-- ==== Sys2Proof/Laws/Store.lean ====
section
/-! SUPPORT. Sparse maps: what a read gives after a write, and that every write keeps the canonical form. -/

namespace Sys2Proof.Machine

variable {α : Type}

/-! ## Reads after writes -/

theorem SMap.find?_drop (m : SMap α) (k q : Nat) : (m.drop k).find? q = if q = k then none else m.find? q := by
  induction m with
  | nil => simp [SMap.drop, SMap.find?]
  | cons e m ih =>
    obtain ⟨a, v⟩ := e
    by_cases h : a = k
    · subst h
      simp only [SMap.drop, if_pos, ih, SMap.find?]
      by_cases hq : q = a
      · simp [hq]
      · simp [hq, Ne.symm hq]
    · simp only [SMap.drop, if_neg h, SMap.find?, ih]
      by_cases hq : a = q
      · subst hq; simp [h]
      · simp [hq]

theorem SMap.find?_insert (m : SMap α) (k : Nat) (v : α) (q : Nat) (h : m.find? k = none) :
    (m.insert k v).find? q = if q = k then some v else m.find? q := by
  induction m with
  | nil => by_cases hq : q = k <;> simp [SMap.insert, SMap.find?, hq, Ne.symm]
  | cons e m ih =>
    obtain ⟨a, w⟩ := e
    have ha : a ≠ k := by intro e; simp [SMap.find?, e] at h
    have hm : SMap.find? m k = none := by simpa [SMap.find?, ha] using h
    simp only [SMap.insert]
    split
    · by_cases hq : q = k
      · simp [SMap.find?, hq]
      · simp [SMap.find?, hq, Ne.symm hq]
    · by_cases hq : a = q
      · subst hq; simp [SMap.find?, ha]
      · simp [SMap.find?, hq, ih hm]

/-- A write is read back. -/
theorem SMap.get_put_same [DecidableEq α] (m : SMap α) (k : Nat) (v d : α) : (m.put k v d).get k d = v := by
  unfold SMap.put SMap.get
  by_cases h : v = d
  · simp [SMap.find?_drop, h]
  · rw [if_neg h, SMap.find?_insert _ _ _ _ (by simp [SMap.find?_drop])]; simp

/-- A write leaves every other key alone. -/
theorem SMap.get_put_ne [DecidableEq α] (m : SMap α) {k q : Nat} (v d e : α) (h : q ≠ k) : (m.put k v d).get q e = m.get q e := by
  unfold SMap.put SMap.get
  by_cases hv : v = d
  · simp [SMap.find?_drop, h, hv]
  · rw [if_neg hv, SMap.find?_insert _ _ _ _ (by simp [SMap.find?_drop])]; simp [SMap.find?_drop, h]

/-! ## The canonical form -/

theorem SMap.sortedFrom_mono {m : SMap α} {a b : Nat} (h : b ≤ a) (hs : m.sortedFrom a = true) : m.sortedFrom b = true := by
  cases m with
  | nil => rfl
  | cons e m =>
    simp only [SMap.sortedFrom, Bool.and_eq_true, decide_eq_true_eq] at *
    exact ⟨by omega, hs.2⟩

theorem SMap.sortedFrom_filter (p : Nat × α → Bool) (m : SMap α) (a : Nat) (hs : m.sortedFrom a = true) :
    SMap.sortedFrom a (m.filter p) = true := by
  induction m generalizing a with
  | nil => rfl
  | cons e m ih =>
    simp [SMap.sortedFrom] at hs
    by_cases h : p e
    · simp [List.filter_cons_of_pos h, SMap.sortedFrom, hs.1, ih _ hs.2]
    · rw [List.filter_cons_of_neg h]; exact SMap.sortedFrom_mono (by omega) (ih _ hs.2)

theorem SMap.drop_eq_filter (m : SMap α) (k : Nat) : m.drop k = m.filter fun e => decide (e.1 ≠ k) := by
  induction m with
  | nil => rfl
  | cons e m ih => obtain ⟨a, v⟩ := e; by_cases h : a = k <;> simp [SMap.drop, h, ih]

theorem SMap.sortedFrom_insert (m : SMap α) (k : Nat) (v : α) (a : Nat) (hs : m.sortedFrom a = true) (hk : a ≤ k)
    (h : m.find? k = none) : (m.insert k v).sortedFrom a = true := by
  induction m generalizing a with
  | nil => simpa [SMap.insert, SMap.sortedFrom] using hk
  | cons e m ih =>
    obtain ⟨b, w⟩ := e
    have hb : b ≠ k := by intro e; simp [SMap.find?, e] at h
    have hm : SMap.find? m k = none := by simpa [SMap.find?, hb] using h
    simp [SMap.sortedFrom] at hs
    simp only [SMap.insert]
    split
    · simp [SMap.sortedFrom, hk, hs.2]; omega
    · simp [SMap.sortedFrom, hs.1]; exact ih (b + 1) hs.2 (by omega) hm

theorem SMap.mem_insert {m : SMap α} {k : Nat} {v : α} {e : Nat × α} (h : e ∈ m.insert k v) : e = (k, v) ∨ e ∈ m := by
  induction m with
  | nil => simpa [SMap.insert] using h
  | cons x m ih =>
    obtain ⟨b, w⟩ := x
    simp only [SMap.insert] at h
    split at h
    · simpa using h
    · rcases List.mem_cons.1 h with h | h
      · exact .inr (by simp [h])
      · rcases ih h with h | h
        · exact .inl h
        · exact .inr (by simp [h])

/-- Taking entries out keeps the canonical form. -/
theorem SMap.wf_filter [DecidableEq α] {d : Nat → α} {m : SMap α} (p : Nat × α → Bool) (h : m.wf d = true) : SMap.wf d (m.filter p) = true := by
  simp only [SMap.wf, Bool.and_eq_true] at h ⊢
  refine ⟨SMap.sortedFrom_filter p m 0 h.1, ?_⟩
  rw [List.all_eq_true] at *
  exact fun e he => h.2 e (List.mem_filter.1 he).1

theorem SMap.wf_drop [DecidableEq α] {d : Nat → α} {m : SMap α} (k : Nat) (h : m.wf d = true) : (m.drop k).wf d = true := by
  rw [SMap.drop_eq_filter]; exact SMap.wf_filter _ h

/-- A write keeps the canonical form. -/
theorem SMap.wf_put [DecidableEq α] {d : Nat → α} {m : SMap α} (k : Nat) (v : α) (h : m.wf d = true) : (m.put k v (d k)).wf d = true := by
  unfold SMap.put
  split
  · exact SMap.wf_drop k h
  · next hv =>
    have hd := SMap.wf_drop k h
    simp only [SMap.wf, Bool.and_eq_true] at hd ⊢
    refine ⟨SMap.sortedFrom_insert _ _ _ _ hd.1 (by omega) (by simp [SMap.find?_drop]), ?_⟩
    rw [List.all_eq_true] at *
    intro e he
    rcases SMap.mem_insert he with rfl | he
    · simpa using hv
    · exact hd.2 e he

/-! ## Vectors -/

theorem vset_getElem {n : Nat} (v : Vector α n) (i : Fin n) (x : α) (k : Nat) (h : k < n) :
    (vset v i x)[k] = if i.val = k then x else v[k] := by
  simp [vset, Vector.getElem_set]

@[simp] theorem vset_getElem_same {n : Nat} (v : Vector α n) (i : Fin n) (x : α) : (vset v i x)[i.val] = x := by
  simp [vset_getElem]

theorem vset_getElem_ne {n : Nat} (v : Vector α n) {i j : Fin n} (x : α) (h : i ≠ j) : (vset v i x)[j.val] = v[j.val] := by
  rw [vset_getElem, if_neg (fun e => h (Fin.ext e))]

@[simp] theorem vset_vset {n : Nat} (v : Vector α n) (i : Fin n) (x y : α) : vset (vset v i x) i y = vset v i y := by
  simp [vset]

@[simp] theorem vset_self {n : Nat} (v : Vector α n) (i : Fin n) : vset v i v[i.val] = v := by simp [vset]

end Sys2Proof.Machine
end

* [WHAT YOU SHOULD DO] A full, exact copy of the entries is the required answer.

* [COMPLETED EXERCISE]
-- ==== Sys2Proof/Laws/Store.lean ====
section
/-! SUPPORT. Sparse maps: what a read gives after a write, and that every write keeps the canonical form. -/

namespace Sys2Proof.Machine

variable {α : Type}

/-! ## Reads after writes -/

theorem SMap.find?_drop (m : SMap α) (k q : Nat) : (m.drop k).find? q = if q = k then none else m.find? q := by
  induction m with
  | nil => simp [SMap.drop, SMap.find?]
  | cons e m ih =>
    obtain ⟨a, v⟩ := e
    by_cases h : a = k
    · subst h
      simp only [SMap.drop, if_pos, ih, SMap.find?]
      by_cases hq : q = a
      · simp [hq]
      · simp [hq, Ne.symm hq]
    · simp only [SMap.drop, if_neg h, SMap.find?, ih]
      by_cases hq : a = q
      · subst hq; simp [h]
      · simp [hq]

theorem SMap.find?_insert (m : SMap α) (k : Nat) (v : α) (q : Nat) (h : m.find? k = none) :
    (m.insert k v).find? q = if q = k then some v else m.find? q := by
  induction m with
  | nil => by_cases hq : q = k <;> simp [SMap.insert, SMap.find?, hq, Ne.symm]
  | cons e m ih =>
    obtain ⟨a, w⟩ := e
    have ha : a ≠ k := by intro e; simp [SMap.find?, e] at h
    have hm : SMap.find? m k = none := by simpa [SMap.find?, ha] using h
    simp only [SMap.insert]
    split
    · by_cases hq : q = k
      · simp [SMap.find?, hq]
      · simp [SMap.find?, hq, Ne.symm hq]
    · by_cases hq : a = q
      · subst hq; simp [SMap.find?, ha]
      · simp [SMap.find?, hq, ih hm]

/-- A write is read back. -/
theorem SMap.get_put_same [DecidableEq α] (m : SMap α) (k : Nat) (v d : α) : (m.put k v d).get k d = v := by
  unfold SMap.put SMap.get
  by_cases h : v = d
  · simp [SMap.find?_drop, h]
  · rw [if_neg h, SMap.find?_insert _ _ _ _ (by simp [SMap.find?_drop])]; simp

/-- A write leaves every other key alone. -/
theorem SMap.get_put_ne [DecidableEq α] (m : SMap α) {k q : Nat} (v d e : α) (h : q ≠ k) : (m.put k v d).get q e = m.get q e := by
  unfold SMap.put SMap.get
  by_cases hv : v = d
  · simp [SMap.find?_drop, h, hv]
  · rw [if_neg hv, SMap.find?_insert _ _ _ _ (by simp [SMap.find?_drop])]; simp [SMap.find?_drop, h]

/-! ## The canonical form -/

theorem SMap.sortedFrom_mono {m : SMap α} {a b : Nat} (h : b ≤ a) (hs : m.sortedFrom a = true) : m.sortedFrom b = true := by
  cases m with
  | nil => rfl
  | cons e m =>
    simp only [SMap.sortedFrom, Bool.and_eq_true, decide_eq_true_eq] at *
    exact ⟨by omega, hs.2⟩

theorem SMap.sortedFrom_filter (p : Nat × α → Bool) (m : SMap α) (a : Nat) (hs : m.sortedFrom a = true) :
    SMap.sortedFrom a (m.filter p) = true := by
  induction m generalizing a with
  | nil => rfl
  | cons e m ih =>
    simp [SMap.sortedFrom] at hs
    by_cases h : p e
    · simp [List.filter_cons_of_pos h, SMap.sortedFrom, hs.1, ih _ hs.2]
    · rw [List.filter_cons_of_neg h]; exact SMap.sortedFrom_mono (by omega) (ih _ hs.2)

theorem SMap.drop_eq_filter (m : SMap α) (k : Nat) : m.drop k = m.filter fun e => decide (e.1 ≠ k) := by
  induction m with
  | nil => rfl
  | cons e m ih => obtain ⟨a, v⟩ := e; by_cases h : a = k <;> simp [SMap.drop, h, ih]

theorem SMap.sortedFrom_insert (m : SMap α) (k : Nat) (v : α) (a : Nat) (hs : m.sortedFrom a = true) (hk : a ≤ k)
    (h : m.find? k = none) : (m.insert k v).sortedFrom a = true := by
  induction m generalizing a with
  | nil => simpa [SMap.insert, SMap.sortedFrom] using hk
  | cons e m ih =>
    obtain ⟨b, w⟩ := e
    have hb : b ≠ k := by intro e; simp [SMap.find?, e] at h
    have hm : SMap.find? m k = none := by simpa [SMap.find?, hb] using h
    simp [SMap.sortedFrom] at hs
    simp only [SMap.insert]
    split
    · simp [SMap.sortedFrom, hk, hs.2]; omega
    · simp [SMap.sortedFrom, hs.1]; exact ih (b + 1) hs.2 (by omega) hm

theorem SMap.mem_insert {m : SMap α} {k : Nat} {v : α} {e : Nat × α} (h : e ∈ m.insert k v) : e = (k, v) ∨ e ∈ m := by
  induction m with
  | nil => simpa [SMap.insert] using h
  | cons x m ih =>
    obtain ⟨b, w⟩ := x
    simp only [SMap.insert] at h
    split at h
    · simpa using h
    · rcases List.mem_cons.1 h with h | h
      · exact .inr (by simp [h])
      · rcases ih h with h | h
        · exact .inl h
        · exact .inr (by simp [h])

/-- Taking entries out keeps the canonical form. -/
theorem SMap.wf_filter [DecidableEq α] {d : Nat → α} {m : SMap α} (p : Nat × α → Bool) (h : m.wf d = true) : SMap.wf d (m.filter p) = true := by
  simp only [SMap.wf, Bool.and_eq_true] at h ⊢
  refine ⟨SMap.sortedFrom_filter p m 0 h.1, ?_⟩
  rw [List.all_eq_true] at *
  exact fun e he => h.2 e (List.mem_filter.1 he).1

theorem SMap.wf_drop [DecidableEq α] {d : Nat → α} {m : SMap α} (k : Nat) (h : m.wf d = true) : (m.drop k).wf d = true := by
  rw [SMap.drop_eq_filter]; exact SMap.wf_filter _ h

/-- A write keeps the canonical form. -/
theorem SMap.wf_put [DecidableEq α] {d : Nat → α} {m : SMap α} (k : Nat) (v : α) (h : m.wf d = true) : (m.put k v (d k)).wf d = true := by
  unfold SMap.put
  split
  · exact SMap.wf_drop k h
  · next hv =>
    have hd := SMap.wf_drop k h
    simp only [SMap.wf, Bool.and_eq_true] at hd ⊢
    refine ⟨SMap.sortedFrom_insert _ _ _ _ hd.1 (by omega) (by simp [SMap.find?_drop]), ?_⟩
    rw [List.all_eq_true] at *
    intro e he
    rcases SMap.mem_insert he with rfl | he
    · simpa using hv
    · exact hd.2 e he

/-! ## Vectors -/

theorem vset_getElem {n : Nat} (v : Vector α n) (i : Fin n) (x : α) (k : Nat) (h : k < n) :
    (vset v i x)[k] = if i.val = k then x else v[k] := by
  simp [vset, Vector.getElem_set]

@[simp] theorem vset_getElem_same {n : Nat} (v : Vector α n) (i : Fin n) (x : α) : (vset v i x)[i.val] = x := by
  simp [vset_getElem]

theorem vset_getElem_ne {n : Nat} (v : Vector α n) {i j : Fin n} (x : α) (h : i ≠ j) : (vset v i x)[j.val] = v[j.val] := by
  rw [vset_getElem, if_neg (fun e => h (Fin.ext e))]

@[simp] theorem vset_vset {n : Nat} (v : Vector α n) (i : Fin n) (x y : α) : vset (vset v i x) i y = vset v i y := by
  simp [vset]

@[simp] theorem vset_self {n : Nat} (v : Vector α n) (i : Fin n) : vset v i v[i.val] = v := by simp [vset]

end Sys2Proof.Machine
end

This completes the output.